**Try it**
Set down exactly the lines in the records below that run from the line with "v).sid = d.sid := rfl" to the line with "v).sbx = d.sbx := rfl", inclusive, and nothing more.

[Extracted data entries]
•••••

@[simp] theorem Dev.set_up (d : Dev) (f : Fld) : (d.set f).up = d.up := rfl
@[simp] theorem Dev.set_drawn (d : Dev) (f : Fld) : (d.set f).drawn = d.drawn := rfl
@[simp] theorem Dev.set_bus (d : Dev) (f : Fld) : (d.set f).bus = d.bus := rfl
@[simp] theorem Dev.set_dead (d : Dev) (f : Fld) : (d.set f).dead = d.dead := rfl
@[simp] theorem Dev.set_log (d : Dev) (f : Fld) : (d.set f).log = d.log := rfl
@[simp] theorem Dev.set_frm (d : Dev) (f : Fld) : (d.set f).frm = d.frm := rfl
@[simp] theorem Dev.set_wld (d : Dev) (f : Fld) : (d.set f).wld = d.wld := rfl
@[simp] theorem Dev.set_stg (d : Dev) (f : Fld) : (d.set f).stg = d.stg := rfl
@[simp] theorem Dev.set_tim (d : Dev) (f : Fld) : (d.set f).tim = d.tim := rfl
@[simp] theorem Dev.set_tta (d : Dev) (f : Fld) : (d.set f).tta = d.tta := rfl
@[simp] theorem Dev.set_chans (d : Dev) (f : Fld) : (d.set f).chans = d.chans := rfl
@[simp] theorem Dev.set_hv (d : Dev) (f : Fld) : (d.set f).hv = d.hv := rfl
@[simp] theorem Dev.set_lios (d : Dev) (f : Fld) : (d.set f).lios = d.lios := rfl
@[simp] theorem Dev.set_fab (d : Dev) (f : Fld) : (d.set f).fab = d.fab := rfl
@[simp] theorem Dev.set_msec (d : Dev) (f : Fld) : (d.set f).msec = d.msec := rfl
@[simp] theorem Dev.set_sid (d : Dev) (f : Fld) : (d.set f).sid = d.sid := rfl
@[simp] theorem Dev.set_prt (d : Dev) (f : Fld) : (d.set f).prt = d.prt := rfl
@[simp] theorem Dev.set_tan (d : Dev) (f : Fld) : (d.set f).tan = d.tan := rfl
@[simp] theorem Dev.set_sbx (d : Dev) (f : Fld) : (d.set f).sbx = d.sbx := rfl
@[simp] theorem Dev.set_ce (d : Dev) (f : Fld) : (d.set f).ce = d.ce := rfl
@[simp] theorem Dev.set_boot (d : Dev) (f : Fld) : (d.set f).boot = d.boot := rfl
@[simp] theorem Dev.set_dbg (d : Dev) (f : Fld) : (d.set f).dbg = d.dbg := rfl
@[simp] theorem Dev.set_tal (d : Dev) (f : Fld) : (d.set f).tal = d.tal := rfl

@[simp] theorem Dev.clr_up (d : Dev) (f : Fld) : (d.clr f).up = d.up := rfl
@[simp] theorem Dev.clr_drawn (d : Dev) (f : Fld) : (d.clr f).drawn = d.drawn := rfl
@[simp] theorem Dev.clr_bus (d : Dev) (f : Fld) : (d.clr f).bus = d.bus := rfl
@[simp] theorem Dev.clr_dead (d : Dev) (f : Fld) : (d.clr f).dead = d.dead := rfl
@[simp] theorem Dev.clr_log (d : Dev) (f : Fld) : (d.clr f).log = d.log := rfl
@[simp] theorem Dev.clr_frm (d : Dev) (f : Fld) : (d.clr f).frm = d.frm := rfl
@[simp] theorem Dev.clr_wld (d : Dev) (f : Fld) : (d.clr f).wld = d.wld := rfl
@[simp] theorem Dev.clr_stg (d : Dev) (f : Fld) : (d.clr f).stg = d.stg := rfl
@[simp] theorem Dev.clr_tim (d : Dev) (f : Fld) : (d.clr f).tim = d.tim := rfl
@[simp] theorem Dev.clr_tta (d : Dev) (f : Fld) : (d.clr f).tta = d.tta := rfl
@[simp] theorem Dev.clr_chans (d : Dev) (f : Fld) : (d.clr f).chans = d.chans := rfl
@[simp] theorem Dev.clr_hv (d : Dev) (f : Fld) : (d.clr f).hv = d.hv := rfl
@[simp] theorem Dev.clr_lios (d : Dev) (f : Fld) : (d.clr f).lios = d.lios := rfl
@[simp] theorem Dev.clr_fab (d : Dev) (f : Fld) : (d.clr f).fab = d.fab := rfl
@[simp] theorem Dev.clr_msec (d : Dev) (f : Fld) : (d.clr f).msec = d.msec := rfl
@[simp] theorem Dev.clr_sid (d : Dev) (f : Fld) : (d.clr f).sid = d.sid := rfl
@[simp] theorem Dev.clr_prt (d : Dev) (f : Fld) : (d.clr f).prt = d.prt := rfl
@[simp] theorem Dev.clr_tan (d : Dev) (f : Fld) : (d.clr f).tan = d.tan := rfl
@[simp] theorem Dev.clr_sbx (d : Dev) (f : Fld) : (d.clr f).sbx = d.sbx := rfl
@[simp] theorem Dev.clr_ce (d : Dev) (f : Fld) : (d.clr f).ce = d.ce := rfl
@[simp] theorem Dev.clr_boot (d : Dev) (f : Fld) : (d.clr f).boot = d.boot := rfl
@[simp] theorem Dev.clr_dbg (d : Dev) (f : Fld) : (d.clr f).dbg = d.dbg := rfl
@[simp] theorem Dev.clr_tal (d : Dev) (f : Fld) : (d.clr f).tal = d.tal := rfl

@[simp] theorem Dev.bump_up (d : Dev) (a : Nat) : (d.bump a).up = d.up := rfl
@[simp] theorem Dev.bump_drawn (d : Dev) (a : Nat) : (d.bump a).drawn = d.drawn := rfl
@[simp] theorem Dev.bump_bus (d : Dev) (a : Nat) : (d.bump a).bus = d.bus := rfl
@[simp] theorem Dev.bump_dead (d : Dev) (a : Nat) : (d.bump a).dead = d.dead := rfl
@[simp] theorem Dev.bump_log (d : Dev) (a : Nat) : (d.bump a).log = d.log := rfl
@[simp] theorem Dev.bump_frm (d : Dev) (a : Nat) : (d.bump a).frm = d.frm := rfl
@[simp] theorem Dev.bump_wld (d : Dev) (a : Nat) : (d.bump a).wld = d.wld := rfl
@[simp] theorem Dev.bump_stg (d : Dev) (a : Nat) : (d.bump a).stg = d.stg := rfl
@[simp] theorem Dev.bump_tim (d : Dev) (a : Nat) : (d.bump a).tim = d.tim := rfl
@[simp] theorem Dev.bump_tta (d : Dev) (a : Nat) : (d.bump a).tta = d.tta := rfl
@[simp] theorem Dev.bump_chans (d : Dev) (a : Nat) : (d.bump a).chans = d.chans := rfl
@[simp] theorem Dev.bump_hv (d : Dev) (a : Nat) : (d.bump a).hv = d.hv := rfl
@[simp] theorem Dev.bump_lios (d : Dev) (a : Nat) : (d.bump a).lios = d.lios := rfl
@[simp] theorem Dev.bump_fab (d : Dev) (a : Nat) : (d.bump a).fab = d.fab := rfl
@[simp] theorem Dev.bump_msec (d : Dev) (a : Nat) : (d.bump a).msec = d.msec := rfl
@[simp] theorem Dev.bump_sid (d : Dev) (a : Nat) : (d.bump a).sid = d.sid := rfl
@[simp] theorem Dev.bump_prt (d : Dev) (a : Nat) : (d.bump a).prt = d.prt := rfl
@[simp] theorem Dev.bump_tan (d : Dev) (a : Nat) : (d.bump a).tan = d.tan := rfl
@[simp] theorem Dev.bump_sbx (d : Dev) (a : Nat) : (d.bump a).sbx = d.sbx := rfl
@[simp] theorem Dev.bump_ce (d : Dev) (a : Nat) : (d.bump a).ce = d.ce := rfl
@[simp] theorem Dev.bump_boot (d : Dev) (a : Nat) : (d.bump a).boot = d.boot := rfl
@[simp] theorem Dev.bump_dbg (d : Dev) (a : Nat) : (d.bump a).dbg = d.dbg := rfl
@[simp] theorem Dev.bump_tal (d : Dev) (a : Nat) : (d.bump a).tal = d.tal := rfl

@[simp] theorem Dev.bumpF_up (d : Dev) (f : Fld) : (d.bumpF f).up = d.up := rfl
@[simp] theorem Dev.bumpF_drawn (d : Dev) (f : Fld) : (d.bumpF f).drawn = d.drawn := rfl
@[simp] theorem Dev.bumpF_bus (d : Dev) (f : Fld) : (d.bumpF f).bus = d.bus := rfl
@[simp] theorem Dev.bumpF_dead (d : Dev) (f : Fld) : (d.bumpF f).dead = d.dead := rfl
@[simp] theorem Dev.bumpF_log (d : Dev) (f : Fld) : (d.bumpF f).log = d.log := rfl
@[simp] theorem Dev.bumpF_frm (d : Dev) (f : Fld) : (d.bumpF f).frm = d.frm := rfl
@[simp] theorem Dev.bumpF_wld (d : Dev) (f : Fld) : (d.bumpF f).wld = d.wld := rfl
@[simp] theorem Dev.bumpF_stg (d : Dev) (f : Fld) : (d.bumpF f).stg = d.stg := rfl
@[simp] theorem Dev.bumpF_tim (d : Dev) (f : Fld) : (d.bumpF f).tim = d.tim := rfl
@[simp] theorem Dev.bumpF_tta (d : Dev) (f : Fld) : (d.bumpF f).tta = d.tta := rfl
@[simp] theorem Dev.bumpF_chans (d : Dev) (f : Fld) : (d.bumpF f).chans = d.chans := rfl
@[simp] theorem Dev.bumpF_hv (d : Dev) (f : Fld) : (d.bumpF f).hv = d.hv := rfl
@[simp] theorem Dev.bumpF_lios (d : Dev) (f : Fld) : (d.bumpF f).lios = d.lios := rfl
@[simp] theorem Dev.bumpF_fab (d : Dev) (f : Fld) : (d.bumpF f).fab = d.fab := rfl
@[simp] theorem Dev.bumpF_msec (d : Dev) (f : Fld) : (d.bumpF f).msec = d.msec := rfl
@[simp] theorem Dev.bumpF_sid (d : Dev) (f : Fld) : (d.bumpF f).sid = d.sid := rfl
@[simp] theorem Dev.bumpF_prt (d : Dev) (f : Fld) : (d.bumpF f).prt = d.prt := rfl
@[simp] theorem Dev.bumpF_tan (d : Dev) (f : Fld) : (d.bumpF f).tan = d.tan := rfl
@[simp] theorem Dev.bumpF_sbx (d : Dev) (f : Fld) : (d.bumpF f).sbx = d.sbx := rfl
@[simp] theorem Dev.bumpF_ce (d : Dev) (f : Fld) : (d.bumpF f).ce = d.ce := rfl
@[simp] theorem Dev.bumpF_boot (d : Dev) (f : Fld) : (d.bumpF f).boot = d.boot := rfl
@[simp] theorem Dev.bumpF_dbg (d : Dev) (f : Fld) : (d.bumpF f).dbg = d.dbg := rfl
@[simp] theorem Dev.bumpF_tal (d : Dev) (f : Fld) : (d.bumpF f).tal = d.tal := rfl

@[simp] theorem Dev.wrPair_up (d : Dev) (lo hi v : Nat) : (d.wrPair lo hi v).up = d.up := rfl
@[simp] theorem Dev.wrPair_drawn (d : Dev) (lo hi v : Nat) : (d.wrPair lo hi v).drawn = d.drawn := rfl
@[simp] theorem Dev.wrPair_bus (d : Dev) (lo hi v : Nat) : (d.wrPair lo hi v).bus = d.bus := rfl
@[simp] theorem Dev.wrPair_dead (d : Dev) (lo hi v : Nat) : (d.wrPair lo hi v).dead = d.dead := rfl
@[simp] theorem Dev.wrPair_log (d : Dev) (lo hi v : Nat) : (d.wrPair lo hi v).log = d.log := rfl
@[simp] theorem Dev.wrPair_frm (d : Dev) (lo hi v : Nat) : (d.wrPair lo hi v).frm = d.frm := rfl
@[simp] theorem Dev.wrPair_wld (d : Dev) (lo hi v : Nat) : (d.wrPair lo hi v).wld = d.wld := rfl
@[simp] theorem Dev.wrPair_stg (d : Dev) (lo hi v : Nat) : (d.wrPair lo hi v).stg = d.stg := rfl
@[simp] theorem Dev.wrPair_tim (d : Dev) (lo hi v : Nat) : (d.wrPair lo hi v).tim = d.tim := rfl
@[simp] theorem Dev.wrPair_tta (d : Dev) (lo hi v : Nat) : (d.wrPair lo hi v).tta = d.tta := rfl
@[simp] theorem Dev.wrPair_chans (d : Dev) (lo hi v : Nat) : (d.wrPair lo hi v).chans = d.chans := rfl
@[simp] theorem Dev.wrPair_hv (d : Dev) (lo hi v : Nat) : (d.wrPair lo hi v).hv = d.hv := rfl
@[simp] theorem Dev.wrPair_lios (d : Dev) (lo hi v : Nat) : (d.wrPair lo hi v).lios = d.lios := rfl
@[simp] theorem Dev.wrPair_fab (d : Dev) (lo hi v : Nat) : (d.wrPair lo hi v).fab = d.fab := rfl
@[simp] theorem Dev.wrPair_msec (d : Dev) (lo hi v : Nat) : (d.wrPair lo hi v).msec = d.msec := rfl
@[simp] theorem Dev.wrPair_sid (d : Dev) (lo hi v : Nat) : (d.wrPair lo hi v).sid = d.sid := rfl
@[simp] theorem Dev.wrPair_prt (d : Dev) (lo hi v : Nat) : (d.wrPair lo hi v).prt = d.prt := rfl
@[simp] theorem Dev.wrPair_tan (d : Dev) (lo hi v : Nat) : (d.wrPair lo hi v).tan = d.tan := rfl
@[simp] theorem Dev.wrPair_sbx (d : Dev) (lo hi v : Nat) : (d.wrPair lo hi v).sbx = d.sbx := rfl
@[simp] theorem Dev.wrPair_ce (d : Dev) (lo hi v : Nat) : (d.wrPair lo hi v).ce = d.ce := rfl
@[simp] theorem Dev.wrPair_boot (d : Dev) (lo hi v : Nat) : (d.wrPair lo hi v).boot = d.boot := rfl
@[simp] theorem Dev.wrPair_dbg (d : Dev) (lo hi v : Nat) : (d.wrPair lo hi v).dbg = d.dbg := rfl
@[simp] theorem Dev.wrPair_tal (d : Dev) (lo hi v : Nat) : (d.wrPair lo hi v).tal = d.tal := rfl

•••••

**Output of the exercise**
@[simp] theorem Dev.wrPair_sid (d : Dev) (lo hi v : Nat) : (d.wrPair lo hi v).sid = d.sid := rfl
@[simp] theorem Dev.wrPair_prt (d : Dev) (lo hi v : Nat) : (d.wrPair lo hi v).prt = d.prt := rfl
@[simp] theorem Dev.wrPair_tan (d : Dev) (lo hi v : Nat) : (d.wrPair lo hi v).tan = d.tan := rfl
@[simp] theorem Dev.wrPair_sbx (d : Dev) (lo hi v : Nat) : (d.wrPair lo hi v).sbx = d.sbx := rfl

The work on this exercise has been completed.